第64話 戦後処理

 ローレンシアを制圧したヴィズたちの所に、青烏が指揮車で、キーラはバン乗って駆けつけた。

 キーラが運転手を担い助手席にシエーラが座る。その荷台には、気絶し拘束されたローレンシアと見張りとしてヴィズが乗り込んだ。

 

 シエーラは、荷台への仕切り窓を開け、横たわるローレンシアを睨んだ。


「私たちの仕事はここで終了。後はあのクソガキを煮るなり焼くなりしてくれいいから、全員分の報酬を払ってよ」


 シエーラたちの行動は、ローレンシアの収容を持って任務完了した事になる。

 仲間のほとんどを死傷させて、結果的に全滅の次に最悪な状態で完遂した。


 彼女らの雇い主側として対応したのはキーラだった。


「えっと、ジャンガロさんとザンギトーさんは、ヨークシャーの病院で処置して貰ってます。お金次第でどんな人でも治療してくれる……ちょっと、怪し名医さんが」


 シエーラは、見るからに落ち込んでいて。覇気もなく答えた。


「知ってる、昔お世話になった」


 キーラも、それに同調するように気を揉んで伝える。


「それで……イザベラさんとチャックさんですが……」


 シエーラは、キーラの言葉を手で遮り、2人ともしばらく黙っていたが、意を決してシエーラが促した。


「……続けて」


「バーンズ墓地で無縁墓として埋葬されます、だから、遺族が名乗り出れば引き取る事も可能です」


 「ありがとう」とキーラに向けて痛々し笑顔を向けるシエーラ。


「傭兵がお墓を貰えるなんてね。充分よ」


キーラは、何も返せなかった。 


 シエーラは突然、隠れてタバコを吸っていたヴィズを呼びだした。


「パールフレア、悪いけど一本ちょうだい」


 ヴィズは、舌打ちをしてからタバコを差し、仕切りを閉めた。


「えっ、シエーラさんも吸うんですか?」


「次男が肺がんで死んでから辞めてたんだけだね………今回はこうでもしないと耐えられない」


 キーラは何も言えず、黙って窓を開けた。


「貴女が来る前にね、あの女を撃ち殺そうとした」


 タバコを吸いひどく咽せるシエーラ。キーラはなんとか相槌を打った。


「傭兵なんだから、死んでも文句言えない商売だし、死ぬリスクは理解してるのだけどね………はぁ」


 シエーラは、タバコを3分の1ほど吸って灰皿に捨て、泣きそうになるのを誤魔化すために口笛を奏でた。


「シエーラさん。ありがとうございます」


「こら。まだ任務は終わってないでしょう。適当な通りで降ろして、タクシーを拾って逃げるから」


————————————————————


 シエーラたちはイギリスから逃亡し、ヴィズたちはルーリナが所有する土地に作られた地下施設にて、ローレンシアを勾留していた。

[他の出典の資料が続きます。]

-- ==== Sys2Proof/Machine/Gates.lean ====
section
/-! DEFINITION. Clock gates of hard blocks (R138, R139). -/
namespace Sys2Proof.Machine

/-- CLK_HGREQ0 and CLK_HGREQ1. -/
def hgreq (j : Nat) : Nat := Reg.clkHgreq0 + 4 * j

/-- No lane of the quad drives its line and none holds a word for the fabric (R138). -/
def State.quadIdle (s : State) (q : Nat) : Bool :=
  (List.range 4).all (fun i => (!s.laneOn (4 * q + i) || s.bit (Reg.laneStat (4 * q + i)) 2) && (s.lane (4 * q + i)).rxFifo.isEmpty)

/-- The queues of a hamper port are empty and no read is outstanding (R138). -/
def HampPortSt.quiet (p : HampPortSt) : Bool := p.reqs.isEmpty && p.beats.isEmpty && p.rq.isEmpty && p.bq.isEmpty

/-- Is a hard block at its idle point (R138)? -/
def State.blockIdle (s : State) (i : Nat) : Bool :=
  if i < 16 then s.quadIdle i
  else if i < 48 then (s.hampPort (i - 16)).quiet
  else if i < 54 then decide (s.wpState (i - 48) = 0)
  else if i < 56 then !(s.port (Fin.ofNat 2 (i - 54))).linkUp
  else if i = 56 then s.pnt.writeBack.isEmpty
  else i == 57 && decide (s.sndPhase = 0)

/-- Is `i` a block the writing host reaches the device through (R139)? -/
def State.selfGate (s : State) (ag : Agent) (i : Nat) : Bool :=
  match ag with
  | .hostPcie p => i == 54 + p.val || (decide (i < 16) && decide (s.quadOwner i = 1 + p.val))
  | .hostSpi p => i == 54 + p.val || (decide (i < 16) && decide (s.quadOwner i = 1 + p.val))
  | _ => false

/-- Step 1: a 1 is written to the block's bit. -/
def State.gateRequest (s : State) (ag : Agent) (i : Nat) : State :=
  if 58 ≤ i then s
  else if s.selfGate ag i then s.setBit Reg.clkErr 1 true
  else s.setBit (hgreq (i / 32)) (i % 32) true

/-- Step 2: the gate is applied. -/
def State.gateApply (s : State) (i : Nat) : State := s.setBit (Reg.clkHgstat (i / 32)) (i % 32) true

/-- Is a request waiting for the idle point? -/
def State.gateWaits (s : State) (i : Nat) : Bool := s.bit (hgreq (i / 32)) (i % 32) && !s.blockGated i

/-- Step 3: the wait has expired. -/
def State.gateRefuse (s : State) (i : Nat) : State :=
  ((s.setBit (hgreq (i / 32)) (i % 32) false).setBit (Reg.clkHgref (i / 32)) (i % 32) true).raise 254

/-- Step 4: a 0 is written to the block's bit, and the gate opens; a sounding or a training that waited for it starts. -/
def State.gateOpens (s : State) (i : Nat) : State :=
  if 58 ≤ i then s
  else
    let t := (s.setBit (hgreq (i / 32)) (i % 32) false).setBit (Reg.clkHgstat (i / 32)) (i % 32) false
    if i = 57 ∧ s.sndPhase = 4 then t.sndStart
    else if 2 ≤ i ∧ i < 14 then t.wpDue ((i - 2) / 2)
    else if 48 ≤ i ∧ i < 54 then t.wpDue (i - 48) else t

/-- A write of CLK_HGREQ0 or CLK_HGREQ1: each bit that changes asks for its gate or opens it. -/
def State.hgreqWrite (s : State) (ag : Agent) (j : Nat) (v : Word) : State :=
  (List.range 32).foldl (fun t b =>
    let old := s.bit (hgreq j) b
    if getBit v b ∧ !old then t.gateRequest ag (32 * j + b)
    else if !getBit v b ∧ old then t.gateOpens (32 * j + b) else t) s

/-- The meaning of HARD_BLOCK_GATE_REQUEST. -/
def execHardBlockGateRequest (ag : Agent) (blk : Fin 64) (s : State) : Host.Outcome State Fault Refusal :=
  .next (if s.bit (hgreq (blk.val / 32)) (blk.val % 32) then s else s.gateRequest ag blk.val)

/-- The meaning of HARD_BLOCK_GATE_APPLY. -/
def execHardBlockGateApply (blk : Fin 64) (s : State) : Host.Outcome State Fault Refusal :=
  .next (if s.gateWaits blk.val ∧ s.blockIdle blk.val then s.gateApply blk.val else s)

/-- The meaning of HARD_BLOCK_GATE_REFUSED: a block at its idle point in that cycle is gated (R32). -/
def execHardBlockGateRefused (blk : Fin 64) (s : State) : Host.Outcome State Fault Refusal :=
  .next (if !s.gateWaits blk.val then s
    else if s.blockIdle blk.val then s.gateApply blk.val else s.gateRefuse blk.val)

/-- The meaning of HARD_BLOCK_GATE_OPEN. -/
def execHardBlockGateOpen (_ag : Agent) (blk : Fin 64) (s : State) : Host.Outcome State Fault Refusal :=
  .next (if s.bit (hgreq (blk.val / 32)) (blk.val % 32) then s.gateOpens blk.val else s)

end Sys2Proof.Machine
end

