/-- The meaning of REGISTER_WRITE: a PCIe write that does not enable all four bytes is discarded, with
HPx_STAT.BADACC. -/
def execRegisterWrite (ag : Agent) (off : Nat) (v : Word) (full : Bool) (s : State) : Host.Outcome State Fault Refusal :=
  .next (match ag with
    | .hostPcie p =>
      if !(s.port p).linkUp then s
      else if !full then s.setBit (Reg.hpStat p.val) 10 true
      else s.waitTake (.write ag off v)
    | ag => s.waitTake (.write ag off v))

/-- The meaning of GW_WINDOW_ACCESS: an access that finds the port's queue full waits in the hub (R406). -/
def execGwWindowAccess (ag : Agent) (req : WindowReq) (s : State) : Host.Outcome State Fault Refusal :=
  .next (if 2 ^ 36 ≤ req.offset then s else s.waitTake (.window ag req))

/-- The meaning of GW_MASTER_REQUEST: a port that is not available, or whose tag is in use, accepts none. -/
def execGwMasterRequest (port : Fin 4) (req : MasterReq) (s : State) : Host.Outcome State Fault Refusal :=
  .next (if !s.gwAvail port.val ∨ s.hubHeld ∨ 128 < req.len ∨ (s.gw port.val).tags.contains req.tag.val then s
    else if req.remote then (s.masterAway port.val req).settle settleFuel
    else
      let g := s.gw port.val
      (s.setGw port.val { g with tags := g.tags ++ (if masterAnswered req then [req.tag.val] else []) }).waitTake (.master port req))

/-- The meaning of CLUSTER_BUS_ACCESS: an access of a core that is out of reset, as it reaches the bus. -/
def execClusterBusAccess (core : Fin 4) (acc : BusAccess) (s : State) : Host.Outcome State Fault Refusal :=
  if !s.coreRuns core.val then .next s
  else if busUndescribed acc then .fault .peripheralNotDescribed
  else .next (s.waitTake (.bus core acc))

end Sys2Proof.Machine
end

「この人って、魔法陣をスカリフィケーションで身体中に刻んでるってことですよね。ちょっと格好いい」


 キーラが捕縛されたローレンシを見ながら呟く。 

 青烏もローレンシアを見ながら痛々しそうに答えた。


「考えたくないね。皮膚を焼いたり、切除して図柄を作るなんて……消えないでしょうけど、イカれてる」


「キーラ、アオ。ふざけるなら他所でやって」


 いつになく苛立っているルーリナに一喝される2人。

 この時、狗井はメンテナンスを受け、ヴィズも傷の手当をシャワーを浴びている。


 ルーリナ、青烏、キーラは、コントロール室からモニター越しに、ローレンシアを監視。


 魔力遮蔽効果のある隕鉛合金の部屋に閉じ込められたローレンシアは、目と鼻をテープでほとんど塞がれ、エルフと人間の中間のような耳とだらしなく開いた口だけが露出している。さらに両手を肘と手首、指錠で固定され天井に固定され、足にも枷があり、全裸で力無くぶら下がっていた。


「正直……彼女はなんなんですか? シエーラさんの報告では腕が千切れ飛んだと聞きましたし、狗井さんは50口径弾が頭に当たったと言ってました。

 ヴィズさん、というか……私も顔がぐしゃぐしゃになったこの人が、綺麗な顔に戻ってく過程を見てます。

 まるで………私たち吸血鬼のようですが……」


 キーラは目を伏せながらそう尋ね、ルーリナは長いため息をついた。


「生まれ持った魔法の才能と可能性の追求に取り憑かれて、戦場という極限状態で鍛えられて、死を克服しようとした人間の成れの果てよ」


 ルーリナの赤い目は、じっとローレンシアを見据え、常に全神経を集中させて監視していた。


「ねぇ」


 モニターに映るルーリナの顔が、一瞬悪巧みを思いついたように笑い、ルーリナと青烏に視線を向けた。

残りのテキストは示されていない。